──────── PROVIDED INFORMATION
/-- A write to a cell by its number. -/
theorem set_ofNat_eq_setIfInBounds (k : Vector Byte 8) {i : Nat} (hi : i < 8) (ch : Byte) :
    k.set (Fin.ofNat 8 i) ch = k.setIfInBounds i ch := by
  have hval : (Fin.ofNat 8 i).val = i := Nat.mod_eq_of_lt hi
  ext m hm
  simp only [Vector.getElem_set, Vector.getElem_setIfInBounds, hval]

/-- The writes of SETCODE store what fits the cells. -/
theorem writeCells_eq (code : Code) (i : Nat) (s : State) :
    writeCells code i s = .ok ((), { s with k := storeChars (code.take (8 - i)) i s.k }) := by
  induction code generalizing i s with
  | nil => rw [List.take_nil]; rfl
  | cons ch rest ih =>
    by_cases hi : i < 8
    · rw [writeCells, if_pos hi, bind_of_ok (wrReg_eq (r := .k (Fin.ofNat 8 i)) (by simp) _ s), ih,
        show 8 - i = 8 - (i + 1) + 1 by omega, List.take_succ_cons, storeChars, ← set_ofNat_eq_setIfInBounds _ hi]
      simp [State.writeReg]
    · rw [writeCells, if_neg hi, show 8 - i = 0 by omega]
      rfl

/-- The state after SETCODE. -/
def State.withCode (s : State) (code : Code) : State :=
  { s with k := storeChars (code.take 8) 0 s.k, kl := BitVec.ofNat 4 (min code.length 15) }

theorem setCode_eq (code : Code) (s : State) : setCode code s = .ok ((), s.withCode code) := by
  have hkl : (BitVec.ofNat 32 (min code.length 15)).setWidth 4 = BitVec.ofNat 4 (min code.length 15) :=
    BitVec.setWidth_ofNat_of_le (by decide) _
  rw [setCode, bind_of_ok (writeCells_eq code 0 s), wrReg_eq (by simp), State.writeReg, hkl]
  rfl

theorem State.withCode_kl_toNat (s : State) (code : Code) : (s.withCode code).kl.toNat = min code.length 15 := by
  rw [State.withCode, BitVec.toNat_ofNat, Nat.mod_eq_of_lt (by omega)]

/-- The reads of GETCODE give the cells, and leave a value on the bus. -/
theorem readCells_eq (n i : Nat) (s : State) (h : i + n ≤ 8) :
    ∃ t, readCells n i s = .ok ((s.k.toList.drop i).take n, t) ∧ (t = s ∨ ∃ w, t = s.answer w) := by
  induction n generalizing i s with
  | zero => exact ⟨s, by rw [List.take_zero]; rfl, .inl rfl⟩
  | succ n ih =>
    obtain ⟨t, ht, hst⟩ := ih (i + 1) (s.answer (s.readReg (.k (Fin.ofNat 8 i)))) (by omega)
    have hval : (Fin.ofNat 8 i).val = i := Nat.mod_eq_of_lt (by omega)
    have hcell : (s.readReg (.k (Fin.ofNat 8 i))).setWidth 8 = s.k[i] := by
      rw [State.readReg, byte_setWidth_setWidth, Fin.getElem_fin]
      simp only [hval]
    have hi : i < s.k.toList.length := by
      rw [Vector.length_toList]
      omega
    refine ⟨t, ?_, .inr ?_⟩
    · rw [readCells, bind_of_ok (rdReg_eq _ s), bind_of_ok ht, hcell, List.drop_eq_getElem_cons hi,
        List.take_succ_cons, Vector.getElem_toList]
      rfl
    · rcases hst with rfl | ⟨w, rfl⟩
      · exact ⟨_, rfl⟩
      · exact ⟨w, rfl⟩

theorem getCode_eq (s : State) :
    ∃ w, getCode s = .ok (s.k.toList.take (min s.kl.toNat 8), s.answer w) := by
  have hkl : (s.readReg .kl).toNat = s.kl.toNat := BitVec.toNat_setWidth_of_le (by decide)
  obtain ⟨t, ht, hst⟩ := readCells_eq (min s.kl.toNat 8) 0 (s.answer (s.readReg .kl)) (by omega)
  rw [getCode, bind_of_ok (rdReg_eq .kl s), hkl, ht]
  rcases hst with rfl | ⟨w, rfl⟩
  · exact ⟨_, rfl⟩
  · exact ⟨w, rfl⟩

/-! ### DECODE (R192) -/

/-- `FLAGS` shows `CP` in bit 0 and `EOFF` in bit 2 (R33). -/
theorem State.readReg_flags_getLsbD (s : State) :
    (s.readReg .flags).getLsbD 0 = s.cp ∧ (s.readReg .flags).getLsbD 2 = s.eoff := by
  have hbit (b : Bool) : (bit b)[0] = b := by cases b <;> rfl
  constructor <;> simp only [State.readReg, State.flags, BitVec.getLsbD_setWidth, BitVec.getLsbD_append] <;>
    simp [hbit]

/-- The four reads of DECODE give the patch registers. -/
theorem decodeCode_of_ok {s t : State} {code : Code} {p : Patch} (h : exec .dec (s.withCode code) = .next t)
    (herr : t.err = 0) (ha : t.a = p.address.setWidth 32) (hv : t.v = p.value.setWidth 32)
    (hcp : t.cp = p.compare.isSome) (hc : ∀ c, p.compare = some c → t.c = c.setWidth 32) :
    decodeCode code s = .ok (p, t.answer (t.readReg .c)) := by
  obtain ⟨address, value, compare⟩ := p
  have haddr : (t.readReg .a).setWidth 16 = address := by
    rw [State.readReg, ha]; exact BitVec.setWidth_setWidth_of_le address (by decide)
  have hvalue : (t.readReg .v).setWidth 8 = value := by
    rw [State.readReg, hv]; exact byte_setWidth_setWidth value
  have hcompare : (if (t.readReg .flags).getLsbD 0 then some ((t.readReg .c).setWidth 8) else none) = compare := by
    rw [t.readReg_flags_getLsbD.1, hcp]
    cases compare with
    | none => rfl
    | some c =>
      have hcr : t.readReg .c = c.setWidth 32 := hc c rfl
      simp [hcr]
  refine (bind_of_ok (setCode_eq code s)).trans ((bind_of_ok (runCmd_of_ok rfl h herr)).trans
    ((bind_of_ok (rdReg_eq .a _)).trans ((bind_of_ok (rdReg_eq .v _)).trans ((bind_of_ok (rdReg_eq .flags _)).trans
      ((bind_of_ok (rdReg_eq .c _)).trans ?_)))))
  simp only [State.readReg_answer, State.answer_answer, haddr, hvalue, hcompare]
  rfl

/-- The code of a legal patch in the cells decodes to the patch. -/
theorem exec_dec_withCode {p : Patch} (hp : 0x8000 ≤ p.address.toNat) (s : State) :
    exec .dec (s.withCode (codeOfPatch p)) = .next ((s.withCode (codeOfPatch p)).storePatch p).succeed := by
  have hlen := codeOfPatch_length_le p
  have hkl : (s.withCode (codeOfPatch p)).kl.toNat = (codeOfPatch p).length := by
    rw [State.withCode_kl_toNat]
    omega
  refine exec_dec_of_decodeCells (decodeCells_of_code hp hkl ?_)
  rw [hkl, State.withCode, List.take_of_length_le hlen]
  exact take_storeChars rfl hlen s.k

/-- Settles O56: SETCODE puts the code into the cells, DEC stores the patch, and the reads return it. -/
theorem decodeSequenceReturnsThePatch : Obligations.DecodeSequenceReturnsThePatch := by
  intro s p hp
  refine ⟨_, decodeCode_of_ok (exec_dec_withCode hp s) rfl rfl rfl rfl fun c hc => ?_⟩
  simp [hc]

/-- Settles O57: the capped length is neither 6 nor 8, and DEC's error ends the sequence. -/
theorem decodeSequenceFailsOnLength : Obligations.DecodeSequenceFailsOnLength := by
  intro s code h6 h8
  have hkl := s.withCode_kl_toNat code
  have hne (n : BitVec 4) (hn : n.toNat < 15) (hcode : code.length ≠ n.toNat) : (s.withCode code).kl ≠ n := by
    intro h
    rw [h] at hkl
    omega
  have hdec := exec_dec_of_error (s := s.withCode code)
    (decodeCells_badLength (hne 6 (by decide) h6) (hne 8 (by decide) h8))
  rw [State.raise_badLength, hkl] at hdec
  rw [decodeCode, bind_of_ok (setCode_eq code s), bind_of_error (runCmd_of_error rfl hdec (by simp))]
  rfl

/-! ### REENCODE and GENRANDOM (R193, R194) -/

/-- GETCODE after an encode gives the code. -/
theorem getCode_storeCode (s : State) (p : Patch) :
    ∃ w, getCode ((s.storeCode (codeOfPatch p)).succeed.answer 0) =
      .ok (codeOfPatch p, (s.storeCode (codeOfPatch p)).succeed.answer w) := by
  have hlen := codeOfPatch_length_le p
  have hkl : (BitVec.ofNat 4 (codeOfPatch p).length).toNat = (codeOfPatch p).length := by
    rw [BitVec.toNat_ofNat, Nat.mod_eq_of_lt (by omega)]
  obtain ⟨w, hw⟩ := getCode_eq ((s.storeCode (codeOfPatch p)).succeed.answer 0)
  refine ⟨w, hw.trans ?_⟩
  have hcells : (storeChars (codeOfPatch p) 0 s.k).toList.take (min (codeOfPatch p).length 8) = codeOfPatch p := by
    rw [Nat.min_eq_left hlen]
    exact take_storeChars rfl hlen s.k
  rw [← hkl] at hcells
  exact congrArg (fun code => Except.ok (code, (s.storeCode (codeOfPatch p)).succeed.answer w)) hcells

/-- The end of a sequence that encodes: with operands that are a legal patch's, the patch's code; what may differ
afterwards are the code cells, `C`, the error registers and the bus value. -/
theorem encodeWith_eq {s : State} {p : Patch} (hp : 0x8000 ≤ p.address.toNat) (ha : s.a = p.address.setWidth 32)
    (hv : s.v = p.value.setWidth 32) :
    ∃ t : State, encodeWith (p.compare.map (·.setWidth 32)) s = .ok (codeOfPatch p, t) ∧
      t = { s with k := t.k, kl := t.kl, c := t.c, err := 0, einfo := 0, reply := t.reply } := by
  cases hcompare : p.compare with
  | none =>
    have hsome : p.compare.isSome = false := by simp [hcompare]
    have henc : exec .enc6 s = .next (s.storeCode (codeOfPatch p)).succeed :=
      exec_enc6_of_operandPatch (hsome ▸ State.operandPatch_of_patch hp ha hv (by simp [hcompare]))
    obtain ⟨w, hw⟩ := getCode_storeCode s p
    exact ⟨_, (bind_of_ok (runCmd_of_ok rfl henc rfl)).trans hw, rfl⟩
  | some c =>
    have hsome : p.compare.isSome = true := by simp [hcompare]
    have henc : exec .enc8 (s.writeReg .c (c.setWidth 32)) =
        .next ((s.writeReg .c (c.setWidth 32)).storeCode (codeOfPatch p)).succeed :=
      exec_enc8_of_operandPatch
        (hsome ▸ State.operandPatch_of_patch (s := s.writeReg .c (c.setWidth 32)) hp ha hv fun c' hc' => by
          cases hcompare.symm.trans hc'
          rfl)
    obtain ⟨w, hw⟩ := getCode_storeCode (s.writeReg .c (c.setWidth 32)) p
    exact ⟨_, (bind_of_ok (wrReg_eq (by simp) _ s)).trans ((bind_of_ok (runCmd_of_ok rfl henc rfl)).trans hw), rfl⟩

/-- Settles O58: DEC stores the old patch, whose address stays, and the encode is that of the new one. -/
theorem reencodeSequenceRebuildsThePatch : Obligations.ReencodeSequenceRebuildsThePatch := by
  intro s p v c hp
  let u := (((s.withCode (codeOfPatch p)).storePatch p).succeed.answer 0).writeReg .v (v.setWidth 32)
  obtain ⟨t, ht, -⟩ := encodeWith_eq (s := u) (p := ⟨p.address, v, c⟩) hp rfl rfl
  exact ⟨t, (bind_of_ok (setCode_eq _ s)).trans ((bind_of_ok (runCmd_of_ok rfl (exec_dec_withCode hp s) rfl)).trans
    ((bind_of_ok (wrReg_eq (by simp) _ _)).trans ht))⟩

/-- Settles O59: the writes put the drawn patch into the operand registers, and the encode is its own. -/
theorem genRandomSequenceGivesTheCode : Obligations.GenRandomSequenceGivesTheCode := by
  intro s drawn hp
  let u := (s.writeReg .a (drawn.address.setWidth 32)).writeReg .v (drawn.value.setWidth 32)
  obtain ⟨t, ht, -⟩ := encodeWith_eq (s := u) (p := drawn) hp rfl rfl
  exact ⟨t, (bind_of_ok (wrReg_eq (by simp) _ s)).trans ((bind_of_ok (wrReg_eq (by simp) _ _)).trans ht)⟩

end Sys2Proof.Machine

/-! PROOFS. The host sequence SAFER (R197): it returns exactly the codes of the bytes that stand at the address's
offset in the banks of the image. -/

namespace Sys2Proof.Machine

open Sys2Proof

/-! ### Sets of codes (R190 b) -/

theorem mem_addCode {x c : Code} {set : List Code} : x ∈ addCode c set ↔ x = c ∨ x ∈ set := by
  unfold addCode
  split
  · rename_i hmem
    exact ⟨.inr, fun h => h.elim (fun hx => hx ▸ hmem) id⟩
  · rw [List.mem_append, List.mem_singleton, or_comm]

theorem nodup_addCode {c : Code} {set : List Code} (h : set.Nodup) : (addCode c set).Nodup := by
  unfold addCode
  split
  · exact h
  · rename_i hmem
    exact h.append (List.nodup_singleton c) (by simpa using hmem)

theorem length_addCode_le (c : Code) (set : List Code) : (addCode c set).length ≤ set.length + 1 := by
  unfold addCode
  split <;> simp

/-! ### What the banks' loop leaves -/

/-- What SAFER's loops look at and leave: the image, the launch parameters, the header, the address and the value. -/
def State.bankView (s : State) : Image × Params × (Bool × Byte × Byte × Bool × Word) × Word × Word :=
  (s.img, s.params, s.header, s.a, s.v)

/-- The offset in the image that SAFER reads in bank `i`. -/
def State.saferOffset (s : State) (r : Region) (i : Nat) : Nat :=
  s.bankOffset r i (bankOff s.params.bankOff r (s.a.setWidth 16))

theorem State.bankCount_congr {s t : State} (h : t.bankView = s.bankView) (r : Region) :
    t.bankCount r = s.bankCount r := by
  simp only [State.bankView, State.header, Prod.mk.injEq] at h
  cases r <;> simp [State.bankCount, h]

theorem State.saferOffset_congr {s t : State} (h : t.bankView = s.bankView) (r : Region) (i : Nat) :
    t.saferOffset r i = s.saferOffset r i := by
  simp only [State.bankView, State.header, Prod.mk.injEq] at h
  cases r <;> simp [State.saferOffset, State.bankOffset, State.regionStart, h]

/-- Banks lie in rising order, so past the first bank that the image does not reach there is nothing. -/
theorem State.saferOffset_mono (s : State) (r : Region) {i j : Nat} (h : i ≤ j) :
    s.saferOffset r i ≤ s.saferOffset r j := by
  have hmul := Nat.mul_le_mul_left (bankSize r) h
  unfold State.saferOffset State.bankOffset
  omega

/-- An image that ends before an offset ends before every later one (R61). -/
theorem Image.read_eq_none_of_le {i : Image} {off off' : Nat} (h : i.read off = none) (hle : off ≤ off') :
    i.read off' = none := by
  by_cases hlen : off < i.len.toNat
  · rw [Image.read_of_lt hlen] at h
    cases h
  · exact Image.read_of_le (by omega)

/-- A bank's byte stands at SAFER's offset in a bank from `i` on, below `i + n`. -/
def State.BankByte (s : State) (r : Region) (i n : Nat) (b : Byte) : Prop :=
  ∃ j, i ≤ j ∧ j < i + n ∧ s.img.read (s.saferOffset r j) = some b

theorem State.bankByte_congr {s t : State} (h : t.bankView = s.bankView) (r : Region) (i n : Nat) (b : Byte) :
    t.BankByte r i n b ↔ s.BankByte r i n b := by
  have himg : t.img = s.img := congrArg Prod.fst h
  simp only [State.BankByte, himg, State.saferOffset_congr h]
────────────────
▶ [WHAT IS EXPECTED]
Where the listing above reaches the line that contains "exact congrArg (fun", start retyping, and finish with the line that contains "exec_enc6_of_operandPatch (hsome ▸"; reproduce those lines exactly and no others.

▶ [RESULT]
  exact congrArg (fun code => Except.ok (code, (s.storeCode (codeOfPatch p)).succeed.answer w)) hcells

/-- The end of a sequence that encodes: with operands that are a legal patch's, the patch's code; what may differ
afterwards are the code cells, `C`, the error registers and the bus value. -/
theorem encodeWith_eq {s : State} {p : Patch} (hp : 0x8000 ≤ p.address.toNat) (ha : s.a = p.address.setWidth 32)
    (hv : s.v = p.value.setWidth 32) :
    ∃ t : State, encodeWith (p.compare.map (·.setWidth 32)) s = .ok (codeOfPatch p, t) ∧
      t = { s with k := t.k, kl := t.kl, c := t.c, err := 0, einfo := 0, reply := t.reply } := by
  cases hcompare : p.compare with
  | none =>
    have hsome : p.compare.isSome = false := by simp [hcompare]
    have henc : exec .enc6 s = .next (s.storeCode (codeOfPatch p)).succeed :=
      exec_enc6_of_operandPatch (hsome ▸ State.operandPatch_of_patch hp ha hv (by simp [hcompare]))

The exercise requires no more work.